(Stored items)
-- ==== Sys2Proof/Machine/Interpolator.lean ====
section
/-!
DEFINITION. The function `INTERP` (`44_interpolator.md` R90, R91), pure and without state (R24), and the oscillator's
output function `S(P)` (`41_oscillator.md` R71).
-/

namespace Sys2Proof
namespace Machine

/-- `num = 256 v0 + (v1 - v0) w`, formed without loss (`44_interpolator.md` R90). -/
def interpNum (v0 v1 : Int) (w : Nat) : Int := 256 * v0 + (v1 - v0) * w

/-- `RND(num / 256)` with `q = floor(num / 256)` and `r = num mod 256` (`44_interpolator.md` R91). -/
def roundDiv256 (mode : InterpMode) (num : Int) : Int :=
  let q := num / 256
  let r := num % 256
  match mode with
  | .halfUp => if r ≥ 128 then q + 1 else q
  | .floor => q
  | .halfEven => if r > 128 ∨ (r = 128 ∧ q % 2 = 1) then q + 1 else q
  | .halfAway => if r > 128 ∨ (r = 128 ∧ num > 0) then q + 1 else q

/-- `INTERP(v0, v1, w)` (`44_interpolator.md` R90). -/
def interp (mode : InterpMode) (v0 v1 : Int) (w : Nat) : Int := roundDiv256 mode (interpNum v0 v1 w)

/-- The sample for phase `p` between the entries `v0 = TBL[index0]` and `v1 = TBL[index1]`, as a 16-bit vector:
`trunc_16(INTERP(signed(v0), signed(v1), weight(p)))` (`41_oscillator.md` R71, R72). -/
def sampleBetween (mode : InterpMode) (v0 v1 : Half) (p : Half) : Half :=
  BitVec.ofInt 16 (interp mode v0.toInt v1.toInt (weight p))

end Machine
end Sys2Proof
end

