-- ==== Sys2Proof/Machine/Step.lean ====
section
/-!
DEFINITION. One step: the next event of the host's stream (`20_memory.md` R40, `70_reset_and_hazards.md` R128).
-/

namespace Sys2Proof
namespace Machine

/-- One step. With nothing from the host the block waits and keeps its state (`60_exceptions.md` R115,
`70_reset_and_hazards.md` R120); otherwise the oldest event happens, whole. Log entry 1. -/
def step (s : State) : Host.Outcome State Fault Refusal :=
  match s.inbox with
  | [] => .next s
  | e :: rest => perform e { s with inbox := rest }

/-- The state in which the host's next transaction is the write of a command word to `CMD`: "a command word is
consumed by the very write that delivers it" (`20_memory.md` R42). Log entry 16. -/
def State.withFetchWord (s : State) (nbits w : Nat) : State :=
  { s with inbox := commandEvent (tableWord nbits w) :: s.inbox }

end Machine
end Sys2Proof
end

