-- ==== Sys2Proof/Certificates/Slice0/Obligations.lean ====
section
/-!
DEFINITION. The statements for the provers, each with the rule of the spec that it formalises. The title and the rule
of each stand in OBLIGATIONS.json.
-/

open Sys2Proof Sys2Proof.Machine Sys2Proof.Safety

/-! ## Decoding -/

/-- The words of `95_test_vectors.md` section 4 decode as the vectors say. -/
def Obligations.VectorWordsDecode : Prop :=
  decode 0x10000000#32 = .ok .tblload ∧ decode 0x20000000#32 = .ok .dcoinit
    ∧ decode 0x30000555#32 = .ok (.dcorun 1365#16) ∧ decode 0x3000FFFF#32 = .ok (.dcorun 65535#16)
    ∧ decode 0x40000000#32 = .ok .envcfg ∧ decode 0x50000000#32 = .ok (.envrun false)
    ∧ decode 0x50000001#32 = .ok (.envrun true) ∧ decode 0x60000000#32 = .ok .amprun
    ∧ decode 0x00000000#32 = .error .unusedOpcode ∧ decode 0x70000000#32 = .error .unusedOpcode
    ∧ decode 0x10000001#32 = .error .nonzeroMustBeZero ∧ decode 0x30010000#32 = .error .nonzeroMustBeZero
    ∧ decode 0x50000002#32 = .error .nonzeroMustBeZero

/-- `30_encoding.md` R54: the six rows of the opcode map, each as mask and match, and the number of legal words. -/
def Obligations.DecoderIsTheOpcodeMap : Prop :=
  (∀ c, decode c = .ok .tblload ↔ c &&& 0xFFFFFFFF#32 = 0x10000000#32)
    ∧ (∀ c, decode c = .ok .dcoinit ↔ c &&& 0xFFFFFFFF#32 = 0x20000000#32)
    ∧ (∀ c f, decode c = .ok (.dcorun f) ↔ c &&& 0xFFFF0000#32 = 0x30000000#32 ∧ f = c.extractLsb' 0 16)
    ∧ (∀ c, decode c = .ok .envcfg ↔ c &&& 0xFFFFFFFF#32 = 0x40000000#32)
    ∧ (∀ c b, decode c = .ok (.envrun b) ↔ c &&& 0xFFFFFFFE#32 = 0x50000000#32 ∧ b = c.getLsbD 0)
    ∧ (∀ c, decode c = .ok .amprun ↔ c &&& 0xFFFFFFFF#32 = 0x60000000#32)
    ∧ Set.ncard {c : Word | ∃ i, decode c = .ok i} = 65542

/-- Decoding the word of an instruction gives the instruction back, with every operand at every value. -/
def Obligations.DecodeOfEncodeIsIdentity : Prop := ∀ i, decode (encode i) = .ok i

/-- A word that decodes is the word of what it decodes to: each instruction has one word. -/
def Obligations.EncodeOfDecodeIsIdentity : Prop := ∀ c i, decode c = .ok i → encode i = c

/-- `30_encoding.md` R55: the illegal words, and that an illegal word changes `LASTERR` alone. -/
def Obligations.IllegalWordsChangeOnlyLasterr : Prop :=
  (∀ c : Word, (∃ r, decode c = .error r) ↔ ∀ i ∈ rowsOf c, c &&& rowMask i ≠ rowMatch i)
    ∧ (∀ c : Word, (c.extractLsb' 28 4).toNat = 0 ∨ 7 ≤ (c.extractLsb' 28 4).toNat → ∃ r, decode c = .error r)
    ∧ (∀ c : Word, (c.extractLsb' 28 4).toNat ∈ [1, 2, 4, 6] → c.extractLsb' 0 28 ≠ 0#28 → ∃ r, decode c = .error r)
    ∧ (∀ c : Word, c.extractLsb' 28 4 = 3#4 → c.extractLsb' 16 12 ≠ 0#12 → ∃ r, decode c = .error r)
    ∧ (∀ c : Word, c.extractLsb' 28 4 = 5#4 → c.extractLsb' 1 27 ≠ 0#27 → ∃ r, decode c = .error r)
    ∧ ∀ c r s, decode c = .error r → s.halt = false → issueCommand c s = .next { s with lastErr := .eIllegal }

/-! ## Issue, dispatch, completion -/

/-- `30_encoding.md` R51: a step on a write to `CMD` dispatches the word and answers with the completion code. -/
def Obligations.StepRunsTheIssuedCommand : Prop :=
  ∀ s c rest, s.inbox = commandEvent c :: rest →
    (s.halt = true → step s = .next { s with
      inbox := rest, lastErr := .eHalted, answers := s.answers ++ [.written .eHalted] })
    ∧ (∀ r, s.halt = false → decode c = .error r → step s = .next { s with
      inbox := rest, lastErr := .eIllegal, answers := s.answers ++ [.written .eIllegal] })
    ∧ (∀ i, decode c = .ok i → step s =
      match exec i { s with inbox := rest } with
      | .next t => .next { t with answers := t.answers ++ [.written t.lastErr] }
      | .fault e => .fault e
      | .refused e => .refused e)

/-- `20_memory.md` R40: a step is the oldest event of the host's stream, whole; with no event the block keeps its
state. -/
def Obligations.StepPerformsTheOldestEvent : Prop :=
  (∀ s, s.inbox = [] → step s = .next s)
    ∧ ∀ s e rest, s.inbox = e :: rest → step s = perform e { s with inbox := rest }

/-- `60_exceptions.md` R103: the order in which the codes apply. -/
def Obligations.CodesHaveTheirPriority : Prop :=
  (∀ s c, s.halt = true → issueCommand c s = .next { s with lastErr := .eHalted })
    ∧ (∀ s c r, s.halt = false → decode c = .error r → issueCommand c s = .next { s with lastErr := .eIllegal })
    ∧ (∀ s, s.halt = false → s.tblValid = true → exec .tblload s = .next { s with lastErr := .eState })
    ∧ (∀ s f, s.halt = false → s.tblValid = false → exec (.dcorun f) s = .next { s with lastErr := .eState })
    ∧ (∀ s b, s.halt = false → s.envCfg = false → exec (.envrun b) s = .next { s with lastErr := .eState })
    ∧ (∀ s, s.halt = false → s.tblValid = false →
        (s.resDesc.getLsbD 31 = false ∨ (s.resDesc.extractLsb' 0 31).toNat ≠ 512) →
        exec .tblload s = .next { s with halt := true, lastErr := .eResource })
    ∧ (∀ s, s.halt = false → (s.arg0 = 0#32 ∨ s.arg1 = 0#32) → exec .envcfg s = .next { s with lastErr := .eConfig })
    ∧ ∀ i s t, s.halt = false → exec i s = .next t →
      (i = .tblload → s.tblValid = false ∧ s.resDesc.getLsbD 31 = true ∧ (s.resDesc.extractLsb' 0 31).toNat = 512) →
      ((∃ f, i = .dcorun f) → s.tblValid = true) → ((∃ b, i = .envrun b) → s.envCfg = true) →
      (i = .envcfg → s.arg0 ≠ 0#32 ∧ s.arg1 ≠ 0#32) → t.lastErr = .ok

/-- `60_exceptions.md` R100: a command that fails changes nothing but `LASTERR`, and `HALT` for `E_RESOURCE`. -/
def Obligations.FailedCommandsChangeOnlyTheCode : Prop :=
  ∀ i s t, exec i s = .next t → t.lastErr ≠ .ok →
    t = { s with lastErr := t.lastErr, halt := t.halt }
      ∧ (t.lastErr = .eResource → t.halt = true) ∧ (t.lastErr ≠ .eResource → t.halt = s.halt)

/-- `60_exceptions.md` R101: the codes each command can complete with, and the two that no command gives. -/
def Obligations.EachCommandHasItsCodes : Prop :=
  (∀ s t, exec .dcoinit s = .next t → t.lastErr ∈ [Code.ok, .eHalted])
    ∧ (∀ s t, exec .amprun s = .next t → t.lastErr ∈ [Code.ok, .eHalted])
    ∧ (∀ f s t, exec (.dcorun f) s = .next t → t.lastErr ∈ [Code.ok, .eState, .eHalted])
    ∧ (∀ b s t, exec (.envrun b) s = .next t → t.lastErr ∈ [Code.ok, .eState, .eHalted])
    ∧ (∀ s t, exec .envcfg s = .next t → t.lastErr ∈ [Code.ok, .eConfig, .eHalted])
    ∧ (∀ s t, exec .tblload s = .next t → t.lastErr ∈ [Code.ok, .eResource, .eState, .eHalted])

/-- `60_exceptions.md` R106: a halted block answers every command with `E_HALTED`, still serves the bus, and only
reset clears `HALT`. -/
def Obligations.OnlyResetClearsHalt : Prop :=
  (∀ s c, s.halt = true → perform (commandEvent c) s = .next { s with
      lastErr := .eHalted, answers := s.answers ++ [.written .eHalted] })
    ∧ (∀ es s t, s.halt = true → HostEvent.reset ∉ es → runEvents es s = .next t → t.halt = true)
    ∧ (∀ s d, perform (.write 0x00008#20 d) s = .next { s with arg0 := d, answers := s.answers ++ [.written .ok] })
    ∧ (∀ s, perform (.read 0x00014#20) s = .next { s with
        answers := s.answers ++ [.readData (s.phase.setWidth 32) .ok] })
    ∧ ∀ s t, perform .reset s = .next t → t.halt = false

/-! ## TBLLOAD -/

/-- `40_sinetable.md` R60: every outcome of `TBLLOAD`, with the model's fault on a byte that nothing has written
(R60 (e), log entry 6). -/
def Obligations.TblloadLoadsTheWholeTable : Prop :=
  ∀ s,
    (s.halt = true → exec .tblload s = .next { s with lastErr := .eHalted })
    ∧ (s.halt = false → s.tblValid = true → exec .tblload s = .next { s with lastErr := .eState })
    ∧ (s.halt = false → s.tblValid = false →
        (s.resDesc.getLsbD 31 = false ∨ (s.resDesc.extractLsb' 0 31).toNat ≠ 512) →
        exec .tblload s = .next { s with halt := true, lastErr := .eResource })
    ∧ (s.halt = false → s.tblValid = false → s.resDesc.getLsbD 31 = true →
        (s.resDesc.extractLsb' 0 31).toNat = 512 → ResourceFull s →
        ∃ tbl', exec .tblload s = .next { s with tbl := tbl', tblValid := true, lastErr := .ok }
          ∧ (∀ i low high, i < 256 → cellAt s.res (2 * i) = some low → cellAt s.res (2 * i + 1) = some high →
              cellAt tbl' i = some (high ++ low))
          ∧ ∀ i, 256 ≤ i → cellAt tbl' i = cellAt s.tbl i)
    ∧ ∀ k, s.halt = false → s.tblValid = false → s.resDesc.getLsbD 31 = true →
        (s.resDesc.extractLsb' 0 31).toNat = 512 → k < 512 → cellAt s.res k = none →
        exec .tblload s = .fault .unwrittenResource

/-- `40_sinetable.md` R62: once valid, the table is fixed until reset. -/
def Obligations.ValidTableIsImmutable : Prop :=
  ∀ es s t, s.tblValid = true → HostEvent.reset ∉ es → runEvents es s = .next t → t.tbl = s.tbl ∧ t.tblValid = true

Task brief: Transcribe the records above from the line holding "0x50000000#32 = .ok (.envrun false)" down to the line holding "0x50000002#32 = .error .nonzeroMustBeZero", inclusive, without adding anything.

Result of the task:
    ∧ decode 0x40000000#32 = .ok .envcfg ∧ decode 0x50000000#32 = .ok (.envrun false)
    ∧ decode 0x50000001#32 = .ok (.envrun true) ∧ decode 0x60000000#32 = .ok .amprun
    ∧ decode 0x00000000#32 = .error .unusedOpcode ∧ decode 0x70000000#32 = .error .unusedOpcode
    ∧ decode 0x10000001#32 = .error .nonzeroMustBeZero ∧ decode 0x30010000#32 = .error .nonzeroMustBeZero
    ∧ decode 0x50000002#32 = .error .nonzeroMustBeZero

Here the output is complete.